The file contains an XML-like file with various sections, all of them contained inside a section (It actually uses GMarkup to parse the file).
This page describes the Unix-specific and Mono-specific extensions to the configuration file; For complete details, see the http://www.mono-project.com/Config web page.
<dllmap> directive
You use the dllmap directive to map shared libraries referenced by P/Invoke in your assemblies to a different shared library.This is typically used to map Windows libraries to Unix library names. The dllmap element takes two attributes:
- dll
- This should be the same string used in the DllImport attribute, optionally prefixed with "i:" to indicate that the string must be matched in a case-insensitive way
- target
- This should be the name of the library where the function can be found: this name should be suitable for use with the platform native shared library loading routines (dlopen etc.), so you may want to check the manpages for that, too.
<dllentry> directive
This directive can be used to map a specific dll/function pair to a different library and also a different function name. It should appear inside a dllmap element with only the dll attribute specified.The dllentry element takes 3 attributes:
- dll
- This is the target library, where the function can be found.
- name
- This is the name of the function as it appears in the metadata: it is the name of the P/Invoke method.
- target
- This is the name of the function to lookup instead of the name specified in the P/Invoke method.
Mapping based on operating system and cpu
Both the dllmap and the dllentry elements allow the following two attributes which make it easy to use a single configuration file and support multiple operating systems and architectures with different mapping requirements:- os
- This is the name of the operating system for which the mapping should be applied. Allowed values are: linux, osx, solaris, freebsd, openbsd, netbsd, windows, aix, hpux.
- cpu
- This is the name of the architecture for which the mapping should be applied. Allowed values are: x86, x86-64, sparc, ppc, s390, s390x, arm, mips, alpha, hppa, ia64.
- wordsize
- This is the size of registers on the target architecture, it can be either 32 or 64.

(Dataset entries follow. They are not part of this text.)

theorem witness_NetworkTimeCountsAndCompares_9 : ∃ s : State, s.net.tcorrAt + 400000 ≤ s.now ∧ s.on NET_CTRL_TCORR_EN = true ∧ s.rdS NET_PTP_TCORR = s.net.tcorrTo :=
  ⟨({ withFlds [(NET_PTP_INCR, 0x02000000), (NET_CTRL_TCORR_EN, 1), (NET_PTP_TCORR, 2 ^ 32 - 5)] with tl := { tick := 400000 }, net := { tcorrTo := -5 } }), by decide⟩

theorem witness_NetworkTimeCountsAndCompares_10 : ∃ s : State, ∃ u : Fin 8, s.on (NET_TCMP_CTRL_ENABLE u) = true ∧ spGet (fun _ => 0) s.net.ahead u = 1 ∧ s.tcAhead u = false ∧ s.rd (NET_TCMP_PERIOD u) = 0 :=
  ⟨({ withFlds [(NET_TCMP_CTRL_ENABLE 7, 1), (NET_TCMP_TARGET 7, 100), (NET_TCMP_CTRL_CHANNEL 7, 63), (NET_TCMP_CTRL_SINGLE 7, 1)] with net := { ptpNs := 103, ahead := [(7, 1)] } }), (7), by decide⟩

theorem witness_NetworkTimeCountsAndCompares_11 : ∃ s : State, ∃ u : Fin 8, ∃ n : Nat, s.on (NET_TCMP_CTRL_ENABLE u) = true ∧ spGet (fun _ => 0) s.net.ahead u = 1 ∧ s.tcAhead u = false ∧ n = (s.rd (NET_TCMP_TARGET u) + s.rd (NET_TCMP_PERIOD u)) % 2 ^ 48 ∧ s.rd (NET_TCMP_PERIOD u) ≠ 0 ∧ aheadOf n s.ptp = true :=
  ⟨({ withFlds [(NET_TCMP_CTRL_ENABLE 7, 1), (NET_TCMP_TARGET 7, 100), (NET_TCMP_CTRL_CHANNEL 7, 63), (NET_TCMP_CTRL_SINGLE 7, 1), (NET_TCMP_PERIOD 7, 50)] with net := { ptpNs := 103, ahead := [(7, 1)] } }), (7), (150), by decide⟩

theorem witness_NetworkTimeCountsAndCompares_12 : ∃ s : State, ∃ u : Fin 8, s.on (NET_TCMP_CTRL_ENABLE u) = false ∧ s.tcAhead u = true :=
  ⟨({ withFlds [(NET_TCMP_TARGET 7, 100)] with net := { ptpNs := 3 } }), (7), by decide⟩

theorem witness_NetworkTimeCountsAndCompares_13 : ∃ s : State, ∃ u : Fin 8, s.on (NET_TCMP_CTRL_ENABLE u) = false ∧ s.tcAhead u = false ∧ s.on (NET_TCMP_CTRL_LATE_FIRE u) = false :=
  ⟨({ withFlds [(NET_TCMP_TARGET 7, 100)] with net := { ptpNs := 300, ahead := [(7, 1)] } }), (7), by decide⟩

theorem witness_NetworkTimeCountsAndCompares_14 : ∃ s : State, ∃ u : Fin 8, ∃ v : BitVec 48, s.on (NET_TCMP_CTRL_ENABLE u) = false :=
  ⟨(State.reset), (7), (0xFFFFFFFFFFFF), by decide⟩

theorem witness_EthernetFramesMoveThroughRings_1 : ∃ s : State, ∃ e : Fin 2, ∃ f : List (BitVec 8), ∃ ok : Bool, ∃ g : BitVec 72, ∃ h : List (BitVec 8), s.ethUp e = false :=
  ⟨(State.reset), (1), ([]), (true), (0), ([]), by decide⟩

theorem witness_EthernetFramesMoveThroughRings_2 : ∃ s : State, ∃ e : Fin 2, ∃ f : List (BitVec 8), ∃ g : BitVec 72, ∃ h : List (BitVec 8), s.ethUp e = true ∧ s.on (NET_E_CTRL_LOOPBACK e) = false ∧ f.length ≤ 9212 :=
  ⟨(withFlds [(NET_E_CTRL_EN 1, 1), (NET_E_STATUS_LINK 1, 1), (NET_E_MAC 1, 0x020000000001)]), (1), (([2, 0, 0, 0, 0, 1] ++ List.replicate 60 9)), (0), ([]), by decide⟩

theorem witness_EthernetFramesMoveThroughRings_3 : ∃ s : State, ∃ e : Fin 2, ∃ f : List (BitVec 8), ∃ ok : Bool, ∃ g : BitVec 72, ∃ h : List (BitVec 8), s.ethUp e = true ∧ s.on (NET_E_CTRL_LOOPBACK e) = false ∧ 9212 < f.length :=
  ⟨(withFlds [(NET_E_CTRL_EN 1, 1), (NET_E_STATUS_LINK 1, 1), (NET_E_MAC 1, 0x020000000001)]), (1), (List.replicate 9213 0), (true), (0), ([]), by decide, by decide, by simp⟩

theorem witness_EthernetFramesMoveThroughRings_4 : ∃ s : State, ∃ e : Fin 2, ∃ f : List (BitVec 8), ∃ g : BitVec 72, ∃ h : List (BitVec 8), ∃ b : List Nat, s.ethUp e = true ∧ s.on (NET_E_CTRL_LOOPBACK e) = false ∧ f.length ≤ 9212 ∧ 60 ≤ f.length ∧ b = f.map (·.toNat) ∧ isPause b = false ∧ beNum (slice b 0 6) = s.rd (NET_E_MAC e) ∧ s.rd (NET_E_RX_HEAD e) = s.rd (NET_E_RX_TAIL e) ∧ nth 0 b 0 % 2 = 0 :=
  ⟨(withFlds [(NET_E_CTRL_EN 1, 1), (NET_E_STATUS_LINK 1, 1), (NET_E_MAC 1, 0x020000000001)]), (1), (([2, 0, 0, 0, 0, 1] ++ List.replicate 60 9)), (0), ([]), (([2, 0, 0, 0, 0, 1] ++ List.replicate 60 9)), by decide⟩

theorem witness_EthernetFramesMoveThroughRings_5 : ∃ s : State, ∃ e : Fin 2, ∃ f : List (BitVec 8), ∃ g : BitVec 72, ∃ h : List (BitVec 8), ∃ b : List Nat, s.ethUp e = true ∧ s.on (NET_E_CTRL_LOOPBACK e) = false ∧ f.length ≤ 9212 ∧ 60 ≤ f.length ∧ b = f.map (·.toNat) ∧ isPause b = false ∧ beNum (slice b 0 6) ≠ s.rd (NET_E_MAC e) ∧ s.on (NET_E_CTRL_PASS_EN 0) = true ∧ s.on (NET_E_CTRL_PASS_EN 1) = true ∧ nth 0 b 0 % 2 = 0 ∧ (s.np e).fwd = [] :=
  ⟨(withFlds [(NET_E_CTRL_EN 1, 1), (NET_E_STATUS_LINK 1, 1), (NET_E_MAC 1, 0x020000000001), (NET_E_CTRL_PASS_EN 0, 1), (NET_E_CTRL_PASS_EN 1, 1), (NET_E_LATENCY_INGRESS_LAT 1, 0xFFFE)]), (1), (([2, 0, 0, 0, 0, 2] ++ List.replicate 60 9)), (2 ^ 30), ([]), (([2, 0, 0, 0, 0, 2] ++ List.replicate 60 9)), by decide⟩

theorem witness_EthernetFramesMoveThroughRings_6 : ∃ s : State, ∃ e : Fin 2, ∃ f : List (BitVec 8), ∃ h : List (BitVec 8), ∃ g : BitVec 72, ∃ b : List Nat, ∃ d : Nat, ∃ buf : Nat, s.ethUp e = true ∧ s.on (NET_E_CTRL_LOOPBACK e) = false ∧ f.length ≤ s.rd (NET_E_RX_RING_BUF e) * 1024 ∧ f.length ≤ 9212 ∧ 60 ≤ f.length ∧ b = f.map (·.toNat) ∧ isPause b = false ∧ beNum (slice b 0 6) = s.rd (NET_E_MAC e) ∧ nth 0 b 0 % 2 = 0 ∧ 2 ≤ s.rd (NET_E_RX_RING_DEPTH e) ∧ s.rd (NET_E_RX_HEAD e) ≠ s.rd (NET_E_RX_TAIL e) ∧ (s.np e).rxStop = false ∧ s.inSelfRefresh = false ∧ d = s.rd (NET_E_RX_BASE e) + 32 * s.rd (NET_E_RX_HEAD e) ∧ devSpace d = 1 ∧ devOff d + 32 ≤ 2 ^ 42 ∧ h.length = 32 ∧ buf = ofLeBytes ((h.map (·.toNat)).take 8) % 2 ^ 44 ∧ devSpace buf = 1 ∧ devOff buf + f.length ≤ 2 ^ 42 ∧ s.permitted (reqEth e) clsMemory false = true ∧ s.permitted (reqEth e) clsMemory true = true ∧ s.on (NET_E_CTRL_TS_ALL e) = false ∧ ptpEvent b = none :=
  ⟨({ withFlds [(NET_E_CTRL_EN 1, 1), (NET_E_STATUS_LINK 1, 1), (NET_E_MAC 1, 0x020000000001), (NET_E_RX_RING_BUF 1, 2), (NET_E_RX_RING_DEPTH 1, 4), (NET_E_RX_HEAD 1, 3), (NET_E_RX_TAIL 1, 1), (NET_E_RX_BASE 1, 2 ^ 42 + 4096), (NET_E_HOST_BASE 1, 2 ^ 64 - 4096)] with sec := { perst := true } }), (1), (([2, 0, 0, 0, 0, 1] ++ List.replicate 60 9)), ([0, 0, 0, 0, 0, 4, 0, 0] ++ List.replicate 24 0), (0), (([2, 0, 0, 0, 0, 1] ++ List.replicate 60 9)), (2 ^ 42 + 4096 + 96), (2 ^ 42), by decide⟩

theorem witness_EthernetFramesMoveThroughRings_7 : ∃ s : State, ∃ e : Fin 2, ∃ g : FwdFrame, ∃ f : List Nat, nextFwd (s.np (1 - e.val)).fwd = some g ∧ s.ethUp e = true ∧ s.on (NET_E_CTRL_LOOPBACK e) = false ∧ (s.np e).launch = false ∧ f = (s.corrected e g).1 ∧ 60 ≤ f.length :=
  ⟨({ withFlds [(NET_E_CTRL_EN 1, 1), (NET_E_STATUS_LINK 1, 1), (NET_E_MAC 1, 0x020000000001)] with net := { ports := [(0, { fwd := [⟨([2, 0, 0, 0, 0, 2] ++ List.replicate 60 9), 5⟩] })] } }), (1), (⟨([2, 0, 0, 0, 0, 2] ++ List.replicate 60 9), 5⟩), (([2, 0, 0, 0, 0, 2] ++ List.replicate 60 9)), by decide⟩

theorem witness_EthernetFramesMoveThroughRings_9 : ∃ s : State, ∃ e : Fin 2, ∃ ds : List (BitVec 8), ∃ bf : List (BitVec 8), ∃ d : Nat, ∃ x : List Nat, ∃ f : List Nat, s.txReady e = true ∧ (s.np e).launch = false ∧ d = s.rd (NET_E_TX_BASE e) + 32 * s.rd (NET_E_TX_HEAD e) ∧ (s.ethRead e d 32 (ds.map (·.toNat))).1 = .ok x ∧ 14 ≤ ofLeBytes (slice x 8 2) ∧ ofLeBytes (slice x 8 2) ≤ 9212 ∧ s.on (NET_E_STATUS_LINK e) = true ∧ bitAt (ofLeBytes (slice x 10 2)) 1 = false ∧ s.on (NET_E_CTRL_LOOPBACK e) = false ∧ ((s.ethRead e d 32 (ds.map (·.toNat))).2.ethRead e (ofLeBytes (x.take 8) % 2 ^ 44) (ofLeBytes (slice x 8 2)) (bf.map (·.toNat))).1 = .ok f :=
  ⟨({ withFlds [(NET_E_CTRL_EN 1, 1), (NET_E_STATUS_LINK 1, 1), (NET_E_MAC 1, 0x020000000001), (NET_E_TX_RING 1, 4), (NET_E_TX_HEAD 1, 3), (NET_E_TX_TAIL 1, 1), (NET_E_TX_BASE 1, 2 ^ 42 + 4096)] with sec := { perst := true } }), (1), ([0, 0, 0, 0, 0, 4, 0, 0, 14, 0, 1, 0, 0, 0, 0, 0, 0, 0, 0, 0, 0, 0, 0, 0, 0, 0, 0, 0, 0, 0, 0, 0]), (List.replicate 14 8), (2 ^ 42 + 4096 + 96), ([0, 0, 0, 0, 0, 4, 0, 0, 14, 0, 1, 0, 0, 0, 0, 0, 0, 0, 0, 0, 0, 0, 0, 0, 0, 0, 0, 0, 0, 0, 0, 0]), (List.replicate 14 8), by decide⟩

theorem witness_EthernetFramesMoveThroughRings_10 : ∃ s : State, ∃ e : Fin 2, ∃ ds : List (BitVec 8), ∃ bf : List (BitVec 8), ∃ d : Nat, s.txReady e = true ∧ (s.np e).launch = false ∧ d = s.rd (NET_E_TX_BASE e) + 32 * s.rd (NET_E_TX_HEAD e) ∧ devSpace d = 1 ∧ devOff d + 32 ≤ 2 ^ 42 ∧ ds.length = 32 ∧ s.permitted (reqEth e) clsMemory false = true ∧ s.permitted (reqEth e) clsMemory true = true ∧ (ofLeBytes (slice (ds.map (·.toNat)) 8 2) < 14 ∨ 9212 < ofLeBytes (slice (ds.map (·.toNat)) 8 2)) :=
  ⟨(withFlds [(NET_E_CTRL_EN 1, 1), (NET_E_STATUS_LINK 1, 1), (NET_E_MAC 1, 0x020000000001), (NET_E_TX_RING 1, 4), (NET_E_TX_HEAD 1, 3), (NET_E_TX_TAIL 1, 1), (NET_E_TX_BASE 1, 2 ^ 42 + 4096)]), (1), ([0, 0, 0, 0, 0, 4, 0, 0, 13, 0, 0, 0, 0, 0, 0, 0, 0, 0, 0, 0, 0, 0, 0, 0, 0, 0, 0, 0, 0, 0, 0, 0]), (List.replicate 14 8), (2 ^ 42 + 4096 + 96), by decide⟩

theorem witness_EthernetFramesMoveThroughRings_11 : ∃ s : State, ∃ e : Fin 2, ∃ ds : List (BitVec 8), ∃ bf : List (BitVec 8), ∃ d : Nat, ∃ x : List Nat, s.txReady e = true ∧ (s.np e).launch = false ∧ d = s.rd (NET_E_TX_BASE e) + 32 * s.rd (NET_E_TX_HEAD e) ∧ (s.ethRead e d 32 (ds.map (·.toNat))).1 = .ok x ∧ 14 ≤ ofLeBytes (slice x 8 2) ∧ ofLeBytes (slice x 8 2) ≤ 9212 ∧ s.on (NET_E_STATUS_LINK e) = true ∧ bitAt (ofLeBytes (slice x 10 2)) 1 = true ∧ aheadOf (launchTime x) s.ptp = true :=
  ⟨(withFlds [(NET_E_CTRL_EN 1, 1), (NET_E_STATUS_LINK 1, 1), (NET_E_MAC 1, 0x020000000001), (NET_E_TX_RING 1, 4), (NET_E_TX_HEAD 1, 3), (NET_E_TX_TAIL 1, 1), (NET_E_TX_BASE 1, 2 ^ 42 + 4096)]), (1), ([0, 0, 0, 0, 0, 4, 0, 0, 14, 0, 2, 0, 0, 0, 0, 0, 9, 0, 0, 0, 0, 0, 0, 0, 0, 0, 0, 0, 0, 0, 0, 0]), (List.replicate 14 8), (2 ^ 42 + 4096 + 96), ([0, 0, 0, 0, 0, 4, 0, 0, 14, 0, 2, 0, 0, 0, 0, 0, 9, 0, 0, 0, 0, 0, 0, 0, 0, 0, 0, 0, 0, 0, 0, 0]), by decide⟩

theorem witness_EthernetFramesMoveThroughRings_12 : ∃ s : State, ∃ e : Fin 2, ∃ ds : List (BitVec 8), ∃ bf : List (BitVec 8), ∃ d : Nat, ∃ x : List Nat, ∃ f : List Nat, s.txReady e = true ∧ (s.np e).launch = true ∧ d = s.rd (NET_E_TX_BASE e) + 32 * s.rd (NET_E_TX_HEAD e) ∧ (s.ethRead e d 32 (ds.map (·.toNat))).1 = .ok x ∧ s.on (NET_E_STATUS_LINK e) = true ∧ aheadOf (launchTime x) s.ptp = false ∧ s.on (NET_E_CTRL_LOOPBACK e) = false ∧ ((s.ethRead e d 32 (ds.map (·.toNat))).2.ethRead e (ofLeBytes (x.take 8) % 2 ^ 44) (ofLeBytes (slice x 8 2)) (bf.map (·.toNat))).1 = .ok f :=
  ⟨({ withFlds [(NET_E_CTRL_EN 1, 1), (NET_E_STATUS_LINK 1, 1), (NET_E_MAC 1, 0x020000000001), (NET_E_TX_RING 1, 4), (NET_E_TX_HEAD 1, 3), (NET_E_TX_TAIL 1, 1), (NET_E_TX_BASE 1, 2 ^ 42 + 4096)] with net := { ptpNs := 9, ports := [(1, { launch := true })] } }), (1), ([0, 0, 0, 0, 0, 4, 0, 0, 14, 0, 2, 0, 0, 0, 0, 0, 9, 0, 0, 0, 0, 0, 0, 0, 0, 0, 0, 0, 0, 0, 0, 0]), (List.replicate 14 8), (2 ^ 42 + 4096 + 96), ([0, 0, 0, 0, 0, 4, 0, 0, 14, 0, 2, 0, 0, 0, 0, 0, 9, 0, 0, 0, 0, 0, 0, 0, 0, 0, 0, 0, 0, 0, 0, 0]), (List.replicate 14 8), by decide⟩

theorem witness_EthernetFramesMoveThroughRings_13 : ∃ s : State, ∃ e : Fin 2, s.on (NET_E_STATUS_LINK e) = true :=
  ⟨(withFlds [(NET_E_CTRL_EN 1, 1), (NET_E_STATUS_LINK 1, 1), (NET_E_MAC 1, 0x020000000001)]), (1), by decide⟩

theorem witness_EthernetFramesMoveThroughRings_14 : ∃ s : State, ∃ e : Fin 2, s.on (NET_E_CTRL_EN e) = true :=
  ⟨(withFlds [(NET_E_CTRL_EN 1, 1)]), (1), by decide⟩

theorem witness_EthernetFramesMoveThroughRings_15 : ∃ s : State, ∃ e : Nat, ∃ k : Nat, ∃ rs : List (List Nat), ∃ rest : List (Nat × List (List Nat)), s.scal.batches = (k, rs) :: rest ∧ e = s.rd NET_TALLY_CFG_TALLY_PORT ∧ (s.rd NET_TALLY_CFG_BATCH ≤ rs.length ∨ k + s.rd NET_TALLY_CFG_BATCH_US * 400 ≤ s.now) ∧ s.ethUp e = true ∧ (s.np e).launch = false ∧ s.on (NET_E_CTRL_LOOPBACK e) = false :=
  ⟨({ withFlds [(NET_E_CTRL_EN 1, 1), (NET_E_STATUS_LINK 1, 1), (NET_E_MAC 1, 0x020000000001), (NET_TALLY_CFG_TALLY_PORT, 1), (NET_TALLY_CFG_BATCH, 1)] with scal := { batches := [(3, [List.replicate 64 7])] } }), (1), (3), ([List.replicate 64 7]), ([]), by decide⟩

theorem witness_ChainMembersMeasureFollowAndReport_1 : ∃ s : State, s.deviceId ≠ idAll ∧ s.member = false :=
  ⟨((withFlds [(CHAIN_CFG_DEVICE_ID, 5), (CHAIN_CFG_ROOT_ID, 9)])), by decide⟩

theorem witness_ChainMembersMeasureFollowAndReport_2 : ∃ s : State, s.deviceId = idAll :=
  ⟨((withFlds [(CHAIN_CFG_DEVICE_ID, 4095)])), by decide⟩

theorem witness_ChainMembersMeasureFollowAndReport_3 : ∃ s : State, s.member = true :=
  ⟨({ (withFlds [(CHAIN_CFG_DEVICE_ID, 5), (CHAIN_CFG_ROOT_ID, 9), (CHAIN_CTRL_EN, 1)]) with chain := { members := [⟨4095, 2, 0, 0, 0⟩] } }), by decide⟩

theorem witness_ChainMembersMeasureFollowAndReport_4 : ∃ s : State, ∃ k : Fin 3, s.groupUp (12 + k.val) 0 = true ∧ spGet (fun _ => 0) s.chain.probeAt k ≤ s.now ∧ (s.lp k).asked = none ∧ s.chain.muted = false :=
  ⟨((withFlds [(CHAIN_CFG_DEVICE_ID, 5), (CHAIN_CFG_ROOT_ID, 9), (CHAIN_CTRL_EN, 1), (ZL_STATUS_UP_A 14, 1)])), (2), by decide⟩

theorem witness_ChainMembersMeasureFollowAndReport_5 : ∃ s : State, ∃ k : Fin 3, ∃ turn : BitVec 31, ∃ p : Packet, ∃ rest : List Packet, s.peerPk k p rest ∧ isProbe p = true ∧ s.groupUp (12 + k.val) 0 = true ∧ (s.lp k).asked = none ∧ s.chain.muted = false :=
  ⟨((withFlds [(CHAIN_CFG_DEVICE_ID, 5), (CHAIN_CFG_ROOT_ID, 9), (CHAIN_CTRL_EN, 1), (ZL_STATUS_UP_A 14, 1)]).setGrp 14 0 { rx := [⟨0x11, false, false, 0, [7 + 0xFFF * 2 ^ 12, 5, 0xFFFFFFFF]⟩] }), (2), (0x7FFFFFFE), (⟨0x11, false, false, 0, [7 + 0xFFF * 2 ^ 12, 5, 0xFFFFFFFF]⟩), ([]), by decide⟩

The attribute value for both attributes can be a comma-separated list of the allowed values. Additionally, the first character may be a '!' to reverse the meaning. An attribute value of "!windows,osx", for example, would mean that the entry is considered on all operating systems, except on Windows and OS X. No spaces are allowed in any part of the value.
Note that later entries will override the entries defined earlier in the file.
EXAMPLES
The following example maps references to the `cygwin1.dll' shared library to the `libc.so.6' file.<configuration> <dllmap dll="i:cygwin1.dll" target="libc.so.6"/> </configuration>The library name in the DllImport attribute is allowed to be in any case variant, like the following examples:
[DllImport ("cygwin1.dll")] [DllImport ("Cygwin1.dll")] [DllImport ("cygwiN1.Dll")]
This one maps the following C# method:
[DllImport ("libc")] static extern void somefunction ();to differentfunction in libdifferent.so , but to the same function in the library libanother.so when running under the Solaris and FreeBSD operating systems.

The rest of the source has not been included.